◆ **WORK ORDER**
Below are several records. Retype exactly those lines running from the one with "source, flags, minute" through the one with "(ht : s.lc.tx", end lines included, and no others.

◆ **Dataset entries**

----------

-- ==== Sys2Proof/Tests/Slice0.lean ====
section
/-! SUPPORT. Small tests: ill-formed commands refused by WellFormed, the manual's worked examples, and
for each obligation with hypotheses the named states and operands that meet them, at the boundaries of
its clauses. Expected values come from the manual's tables and examples or are worked by hand. -/

namespace Sys2Proof.Machine.Tests

set_option Elab.async false

/-! ### Helpers -/

/-- The state a command leads to. -/
def after (i : Instr) (s : State) : State :=
  match exec i s with
  | .next t => t
  | .fault _ | .refused _ => s

/-- Station 7 in RUN with the fallback image, its time valid. -/
def station : State :=
  { State.reset with
    held := none
    ssl := { Ssl.reset 7 with startup := .run }
    cfg := some fallback
    scu := { Scu.reset with valid := true }
    hsu := { Hsu.reset with stages := [⟨false, 0, false⟩], rotation := [1] } }

/-- The same station in another start-up state. -/
def stationIn (u : Startup) : State := { station with ssl := { station.ssl with startup := u } }

/-- The same station in fire mode, the outputs at their fire values. -/
def burning (q : Cause) (o : Option Nat) : State := station.enterFire q o

/-- Input terminals with every sensor in range, every contact at rest, the straps at 7. -/
def calm : InputLevels := ⟨⟨150, 150, -100, 300, 500⟩, 0, 0, 0, false, 7⟩

/-- The addressed range of station 7 alone. -/
def toSeven : PanelAddress := ⟨1, 7, 7⟩

/-- A STATUS body with the fields the tests vary. -/
def statusOf (source : BitVec 2) (flags : BitVec 12) (rank interval : Byte) (tBay tOut : Half)
    (request : Byte) (uncovered : Half) : StatusBody :=
  { phase := 2, source, flags, minute := 600, second := 30, rank, interval, tBay, tOut, request,
    grant := 0, stagesOn := 0, extract := 0, supply := 0, uncovered, exhaust := 100, unsealed := 0,
    sealedDoors := 0, zones := 0, signature := 12224 }

/-- A bay entry of an age with an announced state. -/
def peer (n : Nat) (age : Age) (b : StatusBody) : Nat × BayEntry := (n, ⟨age, 0, .s4, some b, none⟩)

/-- The station with a Peer Table of these bay entries. -/
def among (l : List (Nat × BayEntry)) : State := { station with pt := ⟨l, []⟩ }

theorem station_works : station.works fallback := ⟨rfl, rfl⟩

theorem stationIn_works (u : Startup) : (stationIn u).works fallback := ⟨rfl, rfl⟩

/-- A station that sends nothing and waits for nothing hears every other station. -/
theorem hears_of_idle {s : State} {n : Nat} (hr : s.held = none) (hc : s.cfg.isSome = true)
    (ht : s.lc.tx = .idle) (ha : s.lc.awaitRecessive = false) (hn : n ≠ s.ssl.own) : s.hears n :=
  ⟨hr, hc, fun f h => by simp [ht] at h, fun h => by simp [ha] at h, hn⟩

theorem station_hears (n : Nat) (h : n ≠ 7) : station.hears n := hears_of_idle rfl rfl rfl rfl h

theorem station_takes : station.takesCommand 56 toSeven :=
  ⟨station_hears _ (by decide), by decide, rfl, by decide, by decide, by decide⟩

/-! ### WellFormed refuses -/

theorem test_wellFormed_refuses_senders :
    [(Instr.status 49 (statusOf 0 0 1 1 0 0 0 0)), .presence 0 ⟨0, 0, 0, 0⟩, .travel 56 ⟨1, 0, 1, 0⟩ 0,
      .time 48 ⟨0, 0⟩, .inquiry 55 7 0].map Instr.wellFormed = [false, false, false, false, false] := by
  decide

theorem test_wellFormed_refuses_panels :
    (panelRows 55 toSeven 0 1 1 9).all (fun i => !i.wellFormed) = true := by decide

----------

◆ **RESULT FOR THIS EXERCISE**
  { phase := 2, source, flags, minute := 600, second := 30, rank, interval, tBay, tOut, request,
    grant := 0, stagesOn := 0, extract := 0, supply := 0, uncovered, exhaust := 100, unsealed := 0,
    sealedDoors := 0, zones := 0, signature := 12224 }

/-- A bay entry of an age with an announced state. -/
def peer (n : Nat) (age : Age) (b : StatusBody) : Nat × BayEntry := (n, ⟨age, 0, .s4, some b, none⟩)

/-- The station with a Peer Table of these bay entries. -/
def among (l : List (Nat × BayEntry)) : State := { station with pt := ⟨l, []⟩ }

theorem station_works : station.works fallback := ⟨rfl, rfl⟩

theorem stationIn_works (u : Startup) : (stationIn u).works fallback := ⟨rfl, rfl⟩

/-- A station that sends nothing and waits for nothing hears every other station. -/
theorem hears_of_idle {s : State} {n : Nat} (hr : s.held = none) (hc : s.cfg.isSome = true)
    (ht : s.lc.tx = .idle) (ha : s.lc.awaitRecessive = false) (hn : n ≠ s.ssl.own) : s.hears n :=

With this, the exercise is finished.